Guard Duty leverages several data sources from the target AWS account such as cloud trail events, logs generated by various services and workloads and analyzes them using continuously updated threat patterns and threat intelligence feeds. GuardDuty is a valuable service in building IDS/IPS on AWS since it provides continuous monitoring, threat detection, and automated response capabilities
AWS Web Application Firewall
AWS WAF is a web application firewall that helps protect your applications against threats and intrusions due to common web exploits. AWS WAF can protect AWS CloudFront, AWS Load Balancer, API Gateway and AWS AppSync from malicious ingress traffic.
WAF can be deployed with AWS managed rulesets or your custom rules to protect your web applications and endpoints.
AWS Security Hub
AWS Security Hub helps continuously aggregate security findings from different AWS services such as Guard Duty, Inspector and WAF. It provides a unified console view for customers to easily identify and investigate potential security issues across their entire environment.
How to implement IDS/IPS on AWS
Pattern 1: EC2 with Suricata on AWS
In this pattern, you deploy Suricata, an open-source IDS on an EC2 instance, and use VPC’s traffic mirroring feature to make for troubleshooting, content inspection, and threat monitoring via Suricata.
This AWS quickstart provides CloudFormation templates for reference deployments and walks through the architecture, planning, and configuration of this solution.
Related Reading: AWS VPC Best Practices Guide
Pattern 2: IDS & IPS Using AWS Network Firewall and Amazon GuardDuty
This blog post from AWS presents a pattern to leverage AWS Network Firewall and GuardDuty to rapidly detect and contain the impact of security events while allowing additional time for follow-up investigations and analysis.
In this pattern, the response steps to block ingress and egress traffic from/to the malicious source are coded as Step Function Lambdas and are invoked on GuardDuty’s detection of potential threats.

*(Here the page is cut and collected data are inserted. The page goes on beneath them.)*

/-- What a slot of a bundle holds (R121–R124); `undef` is an undefined encoding. -/
inductive DrvOp where
  | nop | undef
  | mac (f : FmtM) | cmr (f : FmtM) | cmi (f : FmtM)
  | accw (f : FmtA) | mova (f : FmtA) | amovx (f : FmtAX)
  | lcoef (f : FmtV) | vadd (f : FmtV) | vsub (f : FmtV) | vmax (f : FmtV) | vmin (f : FmtV) | vabs (f : FmtV) | vshr (f : FmtV)
  | vshl (f : FmtV) | vswp (f : FmtV) | vbc (f : FmtV) | vmov (f : FmtV)
  | movxv (f : FmtXV) | movvx (f : FmtXV) | tapph (f : FmtT) | tapgn (f : FmtT)
  | ldv (f : FmtL) | stv (f : FmtL) | sta (f : FmtL) | stas (f : FmtL)
  | ldw (f : FmtW) | stw (f : FmtW) | ldwf (f : FmtW) | stwf (f : FmtW)
  | add (f : FmtX) | sub (f : FmtX) | and_ (f : FmtX) | or_ (f : FmtX) | xor (f : FmtX) | shl (f : FmtX) | shr (f : FmtX) | sra (f : FmtX)
  | cmp (f : FmtX) | mulx (f : FmtX) | extu (f : FmtX) | exts (f : FmtX)
  | addi (f : FmtW) | movi (f : FmtW) | movhi (f : FmtW)
  | agset (f : FmtS) | agget (f : FmtS) | mts (f : FmtS) | mfs (f : FmtS) | scstep (f : FmtS)
  | br (f : FmtB) | brx (f : FmtB) | call (f : FmtB) | loop (f : FmtLP) | reti (f : FmtB)
  | take (f : FmtP) | give (f : FmtP) | done (f : FmtP) | tapset (f : FmtP) | taprd (f : FmtP) | accadd (f : FmtP) | accrc (f : FmtP)
  deriving DecidableEq, Repr

/-! ### Audio ports (09_audio_ports.md) -/

/-- One subframe of a received AES3 frame: whether its preamble was there, whether the rest held a biphase violation or a parity
error, the 24-bit audio word (time slots 4–27), the validity and channel-status bits. -/
structure Subframe where
  preamble : Bool
  biphase  : Bool
  parity   : Bool
  word     : BitVec 24
  v        : Bool
  c        : Bool
  deriving DecidableEq, Repr

/-! ### Sense converters (10_power_stage.md, 11_tally.md) -/

/-- What a correlation at 25 kHz sums of a channel's sense codes (R203, R219): real and imaginary part of the voltage and of the
current sum, in codes. -/
structure SenseSum where
  vRe : Int
  vIm : Int
  iRe : Int
  iIm : Int
  deriving DecidableEq, Repr

/-! ### Tally (11_tally.md) -/

/-- What a baseline correlation measured of a channel: its sums at 25 kHz. -/
structure LineMeas where
  ch   : Fin 24
  sums : SenseSum
  deriving DecidableEq, Repr

/-! ### Ethernet ports (12_ethernet.md) -/

/-- What the receiver found of a frame beside its bytes (R236): alignment error, PHY error. -/
structure RxErrors where
  align : Bool
  phy   : Bool
  deriving DecidableEq, Repr

/-- What a link is after a change (R234): block lock or synchronisation held, hi_ber, negotiation complete, link level of MACM, MACM speed. -/
structure LinkState where
  lock  : Bool
  hiBer : Bool
  anOk  : Bool
  pin   : Bool
  speed : BitVec 2
  deriving DecidableEq, Repr

/-! ### Host packets (14_verica_protocol.md) -/

/-- What step 1 of R277 finds of a packet: sound, marker or length wrong, CRC wrong. -/
inductive Framing where
  | good | badFrame | badCrc
  deriving DecidableEq, Repr

/-- A received packet without its opcode and its own payload fields (R274, R275, R297). `rsvFlags`, `rsvHdr` and `rsvPay` say
whether a reserved flag, header byte or payload byte or bit is not zero; `tagOk` is the outcome of the GCM tag (R276); `len`
is the payload length, prefixes included; `time` and `rampMs` are the prefixes of TIMED and RAMP; `t` is RAW when reception
completes. -/
structure Hdr where
  port     : Fin 6
  sess     : Nat
  major    : Nat
  minor    : Nat
  timed    : Bool
  ramp     : Bool
  event    : Bool
  more     : Bool
  prot     : Bool
  rsvFlags : Bool
  rsvHdr   : Bool
  rsvPay   : Bool
  seq      : BitVec 32
  framing  : Framing
  tagOk    : Bool
  len      : Nat
  time     : Nat
  rampMs   : Nat
  t        : Nat
  deriving DecidableEq, Repr

/-- The fields of a SESSION_OPEN request beside its header (R278): offered range, class, PLAIN, TAKEOVER, keepalive timeout in s, host key index, and whether the host
signature verifies under that key (R280). -/
structure OpenReq where
  minMajor : Nat
  minMinor : Nat
  maxMajor : Nat
  maxMinor : Nat
  cls      : Nat
  plain    : Bool
  takeover : Bool
  timeout  : Nat
  key      : Nat
  sigOk    : Bool
  deriving DecidableEq, Repr

/-! ### Commands of a session (15_commands.md)

A payload is held as its fields; reserved bytes are `rsvPay` of the header, and a count is the length of its list. -/

/-- An input of a ROUTE_SET (R312): kind byte, SOURCE or object, gain code. -/
structure BusIn where
  kind : BitVec 8
  src  : BitVec 16
  code : BitVec 16
  deriving DecidableEq, Repr

/-- The coefficients of a biquad section as a payload carries them, 3 bytes each (R312). -/
structure BqWords where
  b0 : BitVec 24
  b1 : BitVec 24
  b2 : BitVec 24
  a1 : BitVec 24
  a2 : BitVec 24
  deriving DecidableEq, Repr

/-- An entry of FIR_INSTALL (R312): output, PROPOSAL, the CRC-32 of the staging set or the proposal identifier. -/
structure InstallReq where
  output   : BitVec 16
  proposal : Bool
  word     : BitVec 32
  deriving DecidableEq, Repr

/-- The fields of IDENT_CONTROL (R312). `hearing` holds all 16 places, of which the first `n` count. -/
structure IdentReq where
  slot    : BitVec 8
  en      : Bool
  reset   : Bool
  avg     : BitVec 8
  xt      : BitVec 8
  output  : BitVec 16
  mic     : BitVec 16
  bulk    : BitVec 32
  n       : BitVec 8
  hearing : List (BitVec 16)
  target  : List (BitVec 16)
  deriving DecidableEq, Repr

/-- The fields of STREAM_RX_SET (R312). `formats` holds all four places (encoding, packet time), of which the first `n` count. -/
structure RxSet where
  ctx     : BitVec 8
  en      : Bool
  mac     : Bool
  pairEn  : Bool
  srcEn   : Bool
  ssrcEn  : Bool
  pair    : BitVec 8
  chans   : BitVec 8
  pt      : BitVec 8
  n       : BitVec 8
  dst     : BitVec 32
  src     : BitVec 32
  dport   : BitVec 16
  ssrc    : BitVec 32
  tsOfs   : BitVec 32
  formats : List (BitVec 8 × BitVec 8)
  deriving DecidableEq, Repr

/-- The fields of STREAM_TX_SET (R312): the channels are the length of `outs`. -/
structure TxSet where
  ctx     : BitVec 8
  en      : Bool
  mac0    : Bool
  mac1    : Bool
  csum    : Bool
  insTag  : Bool
  alarm   : Bool
  pt      : BitVec 8
  n       : BitVec 8
  ttl     : BitVec 8
  dscp    : BitVec 8
  dst     : BitVec 32
  sport   : BitVec 16
  dport   : BitVec 16
  ssrc    : BitVec 32
  tsOfs   : BitVec 32
  tci     : BitVec 16
  dmac    : BitVec 48
  formats : List (BitVec 8 × BitVec 8)
  outs    : List (BitVec 16)
  deriving DecidableEq, Repr

/-- The register words of PS_CONFIG in payload order (R312). -/
structure PsWords where
  cfg   : BitVec 32
  fsw   : BitVec 32
  time  : BitVec 32
  vfs   : BitVec 32
  sag   : BitVec 32
  cal   : BitVec 32
  probe : BitVec 32
  loop  : BitVec 32
  deriving DecidableEq, Repr

/-- The fields of TALLY_SCHEDULE (R312). -/
structure TallyReq where
  ctrl     : BitVec 8
  start    : BitVec 32
  len      : BitVec 16
  ofs      : BitVec 16
  sel      : BitVec 32
  cfg      : BitVec 32
  interval : BitVec 8
  tol      : BitVec 8
  deriving DecidableEq, Repr

/-- The fields of TIME_CONFIG (R312); `lat` holds the added TX and RX latency of MAC0, MAC1, MACM. -/
structure TimeReq where
  profile : BitVec 8
  domain  : BitVec 8
  master  : Bool
  layer2  : Bool
  qualOne : Bool
  pps     : Bool
  primary : BitVec 8
  backup  : BitVec 8
  linkOfs : BitVec 32
  kp      : BitVec 32
  ki      : BitVec 32
  rateMax : BitVec 16
  holdTo  : BitVec 16
  lockThr : BitVec 32
  stepThr : BitVec 32
  lat     : List (BitVec 16 × BitVec 16)
  deriving DecidableEq, Repr

/-- An entry of KEY_ROTATE (R308); `onCurve`: the key is a point of P-256. -/
structure KeyEntry where
  index   : BitVec 8
  set     : BitVec 8
  cls     : BitVec 8
  ports   : BitVec 8
  key     : BitVec 512
  onCurve : Bool
  deriving DecidableEq, Repr

/-- The fields of MSG_STORE before its samples (R312). -/
structure StoreReq where
  msg    : BitVec 8
  first  : Bool
  evac   : Bool
  offset : BitVec 32
  total  : BitVec 32
  crc    : BitVec 32
  deriving DecidableEq, Repr

/-! ### Supervisor and mirror (16_supervisor_and_mirror.md)

The Fold link carries parts of the state of one unit to the other, so the types of those parts stand here, in the namespace of the state. -/

namespace Machine

/-- A running trajectory (R30): start position and time, then the waypoints (axis values in mm, times on C). -/
structure Path where
  p0  : Int × Int × Int
  t0  : Nat
  wps : List ((Int × Int × Int) × Nat)
  deriving DecidableEq, Repr

/-- An object: the last accepted record, the record in force by block, the position and trajectory in force, and a route
change that waits for its block (R161, R162). -/
structure ObjSt where
  acc   : ObjRec
  hist  : Hist ObjRec
  pos   : Int × Int × Int
  path  : Option Path
  route : Option (Nat × ObjRec)
  deriving DecidableEq, Repr

/-- How the code of a gain path runs from its first sample on (R155, R417). -/
inductive GMode where
  | const (code : Int)
  | muted
  | ramp (a b : Int) (len : Nat) (toMute : Bool)
  deriving DecidableEq, Repr

/-- A piece of a gain path: first input sample, and what the code does from there. -/
structure GSeg where
  start : Nat
  mode  : GMode
  deriving DecidableEq, Repr

/-- A gain path (R417): held code as written, requested mute, and its pieces, newest first. -/
structure GainPath where
  held : Int
  mute : Bool
  segs : List GSeg
  deriving DecidableEq, Repr

/-- A change accepted and not yet in force. -/
inductive Act where
  /-- An RWS field takes its value: register address, bits, value. -/
  | fld (addr hi lo val : Nat)
  /-- RWS bits written by a register write: address, the bits written, the word. -/
  | shadow (addr mask val : Nat)
  /-- A gain path takes a code at an input sample, over a ramp of that many samples (0: a step). -/
  | gain (path : Nat) (code : Int) (start len : Nat)
  /-- A gain path is muted or unmuted. -/
  | mute (path : Nat) (on : Bool) (start len : Nat)
  /-- An object takes the fields of a record that are no route fields. -/
  | objFields (o : Nat) (r : ObjRec)
  | objMove (o : Nat) (p : Pos)
  | objPath (o : Nat) (w : List Waypoint)
  /-- A bus takes a route: EN, HOME_ZONE, ZONE_MASK, inputs (EN, KIND, SRC, code). -/
  | busRoute (b : Nat) (en : Bool) (home mask : Nat) (inputs : List (Bool × Bool × Nat × Int))
  /-- The microphone gate of an object opens or closes (R22). -/
  | gate (o : Nat) (isOpen : Bool)
  /-- An object is bound to the gate of a microphone (its number + 1), or to none (R22). -/
  | bind (o m : Nat)
  /-- A device parameter or a microphone gain takes its value: session, parameter, value. -/
  | param (sess p val : Nat)
  /-- A register of type RW whose configuration applies from this boundary: address, word. -/
  | reg (addr val : Nat)
  /-- The switching frequency code of a power channel. -/
  | psFreq (ch code : Nat)
  /-- A power channel is started or stopped by PS_ENABLE (R200). -/
  | psRun (ch : Nat) (start : Bool)
  /-- A message stops at this boundary (R307). -/
  | msgStop (m : Nat) (atEnd : Bool)
  /-- A safe-load set transfers at this boundary (R164, R169). -/
  | slCommit
  /-- The reply to an untimed SAFE_COMMIT leaves after its boundary (R164): session, opcode, sequence. -/
  | slReply (sess op seq : Nat)
  deriving DecidableEq, Repr

/-- A change and the block in which it takes effect. -/
structure Sched where
  blk : Nat
  act : Act
  deriving DecidableEq, Repr

/-- A coefficient set (R80, R420): length, taps (sparse), partitions whose record failed (R78). -/
structure FirSet where
  len    : Nat
  taps   : Cells Int
  failed : List (Bool × Nat)
  deriving DecidableEq, Repr

/-- How far a message is: being stored, valid, or left invalid by a failed CRC. -/
inductive MsgState where
  | storing | valid | bad
  deriving DecidableEq, Repr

Pattern 3: Automated Security Response with AWS Security Hub
This add-on solution by AWS works with AWS Security Hub to help you quickly react to threats by configuring remediation actions based on your industry’s compliance standards or your requirements.
The solution comprises of four main workflows – detect, ingest, remediate, and log and leverages other AWS Services besides Security Hub such as CloudWatch, SSM, AWS Step Function, AWS Lambda and Amazon SNS.
AWS provides a wide range of security services that you can leverage to protect your AWS infrastructure and workloads from intrusions and attacks. IDS/IPS solutions on AWS can be deployed in many different ways depending on your requirements, industry compliance standards and the use case at hand. The best IDS/IPS on AWS really depends on your own security needs, environment and budget.